All lines before the one containing "newMask := some", plus that line itself, are to be printed exactly as they appear below.

Source material below:

theorem witness_Links :
    (let s : State := { linked 62 {} with mgmt := { measured := true, tested := true, devWritten := true, leaf := 1048575 } }
     (s.link 62).st ≠ 2 ∧ (s.link 62).st ≠ 3 ∧ s.mgmt.leaf < 2 ^ 20) ∧
    (∀ l ∈ [({ st := 2 } : Link), { st := 3, frame := 63 }, { st := 2, frame := 1, replay := [{ lseq := 5 }] }, { st := 2, rxPrev := some 0 }, { st := 2, rxPrev := some 1 },
        { st := 2, rxPrev := some 0, rxOwed := true }, { st := 2, authLog := List.replicate 16 true }, { st := 2, rekey := true }, { st := 2, genCells := 4294967296 },
        { st := 2, newMask := some 3, newResv := some [] }, { st := 2, asked := true }],
      ((linked 62 l).link 62).st = 2 ∨ ((linked 62 l).link 62).st = 3) ∧
    ((Link.rxCount { st := 2 }).length = 4 ∧ (Link.frame { st := 2 }) = 0 ∧ 2 ^ 32 ≤ (Link.genCells { genCells := 4294967296 }) ∧
      16 ≤ (Link.authLog { st := 2, authLog := List.replicate 16 true }).count true ∧ (Link.authLog {}).count true < 16) ∧
    ((linked 62 {}).cycle < (Link.rxSince {}) + 1024 ∧ (Link.rxSince {}) + 1024 ≤ ({ linked 62 {} with cycle := 1024 } : State).cycle) ∧
    ((0xFFFF : BitVec 16) = 0x7FFF ||| BitVec.ofNat 16 (2 ^ 15) ∧ BitVec.ofNat 16 3 &&& (Link.mask {}) ≠ 0 ∧ BitVec.ofNat 16 0 &&& (Link.mask {}) = 0) ∧
    (let c : Cell := { ddev := 1, vc := 3, kind := 1 }
     let l : Link := { st := 2, frame := 1, limit := [2, 2, 2, 2] }
     let s (own : List Cell) (out : List (Nat × Cell)) : State := { linked 1 { l with own := own } with
       fab := { links := [(1, { l with own := own })], out := out }, mgmt := { devnum := 31, route := [(1025, 1 <<< 63 ||| 1), (1054, 1 <<< 63 ||| 30)] } }
     ((s [] []).link 1).replay.length ≤ ((s [] []).link 1).resend ∧ ((s [] []).link 1).inFlight.length = 4 ∧ (∀ e ∈ (s [] []).waitingFor 1, ¬ (s [] []).maySend 1 e) ∧
     (s [{ vc := 3, kind := 6 }] []).waitingFor 1 = [(64, { vc := 3, kind := 6 })] ∧ (s [{ vc := 3, kind := 6 }] []).maySend 1 (64, { vc := 3, kind := 6 }) ∧
     (∀ i ∈ [30, 63], (i, c) ∈ (s [] [(i, c)]).waitingFor 1 ∧ (s [] [(i, c)]).maySend 1 (i, c) ∧ ∀ e ∈ (s [] [(i, c)]).fab.out, e.1 ≤ 63)) ∧
    (let l : Link := { replay := [{ lseq := 5 }, { lseq := 6 }] }
     ((linked 62 l).link 62).replay[1]? = some { lseq := 6 } ∧ ∀ j d, j < 1 → ((linked 62 l).link 62).replay[j]? = some d → d.lseq ≠ 6) ∧
    (∀ n kind fields v, (∃ f : FlitIn, f.val = v ∧ (linked 62 {}).wholeFlit n kind fields f) ∧
      ∃ f : FlitIn, f.val = v ∧ ¬ (linked 62 {}).wholeFlit n kind fields f) ∧
    (crcGood [] [] [] = false ∧ Link.authentic { rxKg := true } 62 (cellHead {}) [] [] = false) := by
  refine ⟨by decide, by decide, by decide, by decide, by decide, ⟨by decide, by decide, ?_, by decide, ⟨by decide, by decide⟩, ?_⟩, ⟨rfl, ?_⟩,
    flits _, rfl, by decide⟩
  · intro e he; exact absurd he (by decide +revert)
  · intro i hi; simp only [List.mem_cons, List.not_mem_nil, or_false] at hi
    obtain rfl | rfl := hi <;> exact ⟨by decide, ⟨by decide, by decide⟩, by decide⟩
  · intro j d hj hd
    obtain rfl : j = 0 := by omega
    obtain rfl : ({ lseq := 5 } : Cell) = d := by simpa [linked, State.link, Sparse.get] using hd
    decide

/-- Cells that arrive whole: of every kind, expected and not, for this device and others, under the current key and the next. -/
theorem witness_Links_cells :
    (∀ c ∈ [({} : Cell), { kind := 1, lseq := 1 }, { kind := 8 }, { kind := 15 }, { kind := 6, vc := 3 }, { kind := 1, ddev := 5, hops := 3 },
        { kind := 1, ddev := 5 }, { kind := 1, sdev := 33, eseq := 1 }, { kind := 2, vc := 1, sdev := 33, eseq := 5 }, { kind := 3, vc := 2, sdev := 33, eseq := 5000 }],
      headCell (cellHead c) = c ∧ ∃ payload tail, crcGood (cellHead c) payload tail = true ∧
        Link.authentic { st := 2 } 62 (cellHead c) payload tail = true) ∧
    (let l : Link := { st := 2, rxHello := true }
     l.rxHello = true ∧ ∃ payload tail, crcGood (cellHead { kind := 6, vc := 3 }) payload tail = true ∧ l.authentic 62 (cellHead { kind := 6, vc := 3 }) payload tail = true) ∧
    (let l : Link := { st := 2, rxNew := true }
     let c : Cell := { kg := true }
     (l.rxPrev = none ∧ (headCell (cellHead c)).kg ≠ l.rxKg) ∧ ∃ payload tail, crcGood (cellHead c) payload tail = true ∧
       l.authentic 62 (cellHead c) payload tail = true) ∧
    (let p : Peer := { h := 3, map := [5], handed := [(2, 1)] }
     (∃ x ∈ p.handed, x.1 = 2) ∧ (∀ x ∈ p.handed, x.1 ≠ 1) ∧ 1 ≤ p.h ∧ 5 ∈ p.map ∧ p.h < 4 ∧ 4 ∉ p.map ∧ (∀ m ∈ p.map, p.h < m ∧ m ≤ p.h + 4096) ∧
       p.h + 4096 < 4100 ∧ Peer.resetting { resetting := true } = true) := by
  refine ⟨?_, ⟨rfl, ?_⟩, ⟨by decide, ?_⟩, by decide⟩
  · intro c hc; simp only [List.mem_cons, List.not_mem_nil, or_false] at hc
    obtain rfl | rfl | rfl | rfl | rfl | rfl | rfl | rfl | rfl | rfl := hc <;>
      exact ⟨by decide, whole_cell (g := 0) 62 (cellHead_length _) (by decide)⟩
  · exact whole_cell (g := 0) 62 (cellHead_length _) (by decide)
  · exact whole_cell (g := 1) 62 (cellHead_length _) (by decide)

theorem witness_Paths :
    let x (sends : Nat) : Kept := { cell := { eseq := 5, ddev := 33 }, sends := sends }
    let s (p : Peer) (now st : Nat) : State := { demo {} with
      cycle := now, fab := { peers := [(33, p)], links := [(31, { st := st })] }, mgmt := { route := [(1, 1 <<< 63)] } }
    let late (t : State) (x : Kept) : Prop := x.last + t.mgmt.e2e ≤ t.cycle
    ((∀ y ∈ ((s {} 0 2).peer 33).kept, y.cell.eseq.toNat ≠ 5) ∧ (∃ y ∈ ((s { kept := [x 1] } 0 2).peer 33).kept, y.cell.eseq.toNat = 5)) ∧
    (((s { kept := [x 1], waiting := [x 0] } 0 2).peer 33).waiting = [x 0] ∧ (s {} 0 2).routeOf 33 = some 31 ∧ (demo {}).routeOf 33 = none) ∧
    (((s { kept := [x 7] } 35000 2).peer 33).kept.find? (fun x => decide (x.cell.eseq.toNat = 5)) = some (x 7) ∧ (x 7).sends < 8 ∧ (x 7).noRoute = false ∧
      late (s {} 35000 2) (x 7) ∧ (63, (x 7).cell) ∉ (s {} 35000 2).fab.out ∧ ((s {} 0 2).link 31).st = 2 ∧ ((s {} 0 0).link 31).st = 0) ∧
    (¬ late (s {} 34999 2) (x 7) ∧ 8 ≤ (x 8).sends ∧ (x 0).sends = 0) ∧
    (∃ y ∈ ((s { kept := [x 8] } 35000 2).peer 33).kept, 8 ≤ y.sends ∧ late (s {} 35000 2) y) ∧
    (∃ y ∈ ((s { kept := [{ x 0 with noRoute := true }] } 0 2).peer 33).kept, y.noRoute = true) ∧
    (((s { dead := true } 0 2).peer 33).dead = true ∧ (s { dead := true } 0 2).drainedTo 33 = true ∧
      ({ s { dead := true } 0 2 with fab := { links := [(31, { replay := [{ kind := 1, ddev := 33 }] })] } } : State).drainedTo 33 = false) ∧
    (((s { resetting := true } 0 2).peer 33).resetting = true ∧ ((s { resetting := true } 0 2).peer 33).dead = false ∧ (s { resetting := true } 0 2).drainedTo 33 = true ∧
      (let a : Arrival := { vbase := 0x10000000000, p := { srcDev := 33 } }
       let t := { withDir [{ parcel 0xC4 with st := 4 }] (demo {}) with arrivals := [a] }
       t.arrivals.filter (fun a => decide (a.p.srcDev.toNat = 33)) = [a] ∧ t.dirFind 0 0x10000000000 = some { parcel 0xC4 with st := 4 })) ∧
    (2 ^ 32 ≤ ((s { next := 4294967296 } 0 2).peer 33).next ∧ ((s { next := 4294967296 } 0 2).peer 33).kept = []) := by decide

theorem witness_HostCommands :
    let h : HostCmd := { resAddr := 0x1000, resLen := 64 }
    let cores16 : BitVec 8192 := BitVec.ofNat 8192 (15 * (1 + 2 ^ 32 + 2 ^ 64 + 2 ^ 96))
    let b : LaunchBlock := { coreSet := cores16, prog := 0x10000000000, part := 1, hteAll := [(1, 1 <<< 64 ||| 1 <<< 76 ||| 1 <<< 80)] }
    let s : State := { withDir [range 0xA0] { State.reset with ctxs := [] } with
      mgmt := { (withDir [range 0xA0] State.reset).mgmt with measured := true, tested := true, devWritten := true, linksUp := true } }
    (s.mayRun h ∧ h.resAddr + h.resLen ≤ 0x7F0000000000 ∧ ¬ bufferOk { h with resLen := 0x7F0000000000 }) ∧
    (let e : State := { demo {} with mgmt := { waiting := some (.endctx h 0) } }
     let r : State := { demo {} with mgmt := { cqt := 1, cqn := 16 } }
     e.mgmt.waiting = some (.endctx h 0) ∧ (.endctx h 0 : Instr) ≠ .resync h ∧ r.mgmt.waiting = none ∧ r.mgmt.cqh ≠ r.mgmt.cqt ∧ r.mgmt.cqn ≠ 0 ∧
       r.mgmt.cqb.toNat + 64 ≤ 0x7F0000000000 ∧ r.wordAt 0x010000000000 / 2 ^ 56 = 0 ∧
       ({ r with mem := [(0x010000000007, 7), (0x010000000028, 48)] } : State).wordAt 0x010000000000 / 2 ^ 56 = 7 ∧
       ({ r with mem := [(0x010000000007, 7), (0x010000000028, 48)] } : State).wordAt 0x010000000028 = 48) ∧
    (((demo {}).core 0).ctx = some 0 ∧ ((demo {}).arriveMsg 0 { ctx := 0, host := true }).2 = true ∧
      (let full := arriving [(0, 1 <<< 64)] (List.replicate 56 ({} : Msg) ++ List.replicate 40 { area := 2 }) {}
       (full.arriveMsg 0 { ctx := 0, host := true }).2 = false)) ∧
    (2 ^ 20 ≤ ({ State.reset with mgmt := { leaf := 1048576 } } : State).mgmt.leaf ∧ Firmware.config {} = {}) ∧
    (s.mgmt.measured = true ∧ s.mgmt.tested = true ∧ s.mgmt.devWritten = true ∧ s.mgmt.linksUp = true ∧ ¬ State.reset.mgmt.measured = true ∧
      (s.ctx 0).live = false ∧ ((demo {}).ctx 0).live = true) ∧
    (s.launchOk b = true ∧ s.launchOk {} = false) ∧
    (State.reset.mgmt.leaf < 2 ^ 20 ∧ ((demo {}).core 0).ctx = some 0 ∧ ((demo {}).core 0).ctx ≠ some 1 ∧ ((demo {}).ctx 63).live = false) ∧
    (let e : State := { demo {} with ctxs := [(0, { live := true, ending := true })], cores := [(0, { ctx := some 0, preempt := true })] }
     (e.ctx 0).ending = true ∧ e.ctxIdle 0 = true ∧ ∀ x ∈ e.ctxs, x.2.ending = true → x.1 = 0) ∧
    (let e : State := { demo {} with ctxs := [(0, { live := true, ending := true })], cores := [(0, { ctx := some 0 })] }
     e.ctxIdle 0 = false) := by
  unfold State.mayRun State.cmdIdle bufferOk; decide +kernel

end Sys2Proof.Tests
end

section
/-! Channels and modes (R35, R145 to R151, R202): what an instruction that sends, launches or masks does, each said once, and the
statement about them. -/

namespace Sys2Proof.Machine

section

variable {s : State} {u : Ctl} {sl : Slot}

/-! ## An instruction that takes effect -/

/-- An instruction that is issued and takes effect comes to what its body makes of the slot. -/
theorem exec_of_turn {i : Instr} {how : Under} {inRegion : Bool} {body : Slot → State}
    (hx : exec i s = .next (s.issue i u how inRegion body)) (h : Turn s u how sl) : exec i s = .next (body sl) := by
  rw [hx, State.issue_of_turn h]

/-- One whose body refuses the slot traps. -/
theorem trapsOpen_of_body {i : Instr} {how : Under} {inRegion : Bool} {body : Slot → State} {cause : Cause}
    (hx : exec i s = .next (s.issue i u how inRegion body)) (h : Turn s u how sl) (hb : body sl = s.trap0 sl cause) :
    TrapsOpen i s sl cause :=
  ⟨Config.openInfo s.tick, (exec_of_turn hx h).trans (congrArg _ hb)⟩

/-- Retiring without a register write completes an instruction whose `exec` is that retirement. -/
theorem retires_of_retire {i : Instr} (h : exec i s = .next (s.retire i u none sl)) : Retires i s sl :=
  ⟨_, _, h, onlySlot_putCur s _, State.curSlot_putCur s _, Slot.advanced_age i sl⟩

/-! ## The selector's records -/

/-- Bringing the selector's records up to date changes nothing else. -/
theorem Core.freeEntries_rest (co : Core) (n : Nat) : co.freeEntries n =
    { co with order := (co.freeEntries n).order, ages := (co.freeEntries n).ages, room := (co.freeEntries n).room } := by
  unfold Core.freeEntries; split <;> rfl

@[simp] theorem Core.freeEntries_hte (co : Core) (n : Nat) : (co.freeEntries n).hte = co.hte := by rw [Core.freeEntries_rest]
@[simp] theorem Core.settle_hte (co : Core) : co.settle.hte = co.hte := Core.freeEntries_hte co 0
@[simp] theorem Core.settle_inj (co : Core) : co.settle.inj = co.inj := by rw [Core.settle, Core.freeEntries_rest]
@[simp] theorem Core.settle_inbox (co : Core) : co.settle.inbox = co.inbox := by rw [Core.settle, Core.freeEntries_rest]
@[simp] theorem Core.settle_released (co : Core) : co.settle.released = co.released := by rw [Core.settle, Core.freeEntries_rest]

End of Source material.

● **Output of the task**:
theorem witness_Links :
    (let s : State := { linked 62 {} with mgmt := { measured := true, tested := true, devWritten := true, leaf := 1048575 } }
     (s.link 62).st ≠ 2 ∧ (s.link 62).st ≠ 3 ∧ s.mgmt.leaf < 2 ^ 20) ∧
    (∀ l ∈ [({ st := 2 } : Link), { st := 3, frame := 63 }, { st := 2, frame := 1, replay := [{ lseq := 5 }] }, { st := 2, rxPrev := some 0 }, { st := 2, rxPrev := some 1 },
        { st := 2, rxPrev := some 0, rxOwed := true }, { st := 2, authLog := List.replicate 16 true }, { st := 2, rekey := true }, { st := 2, genCells := 4294967296 },
        { st := 2, newMask := some 3, newResv := some [] }, { st := 2, asked := true }],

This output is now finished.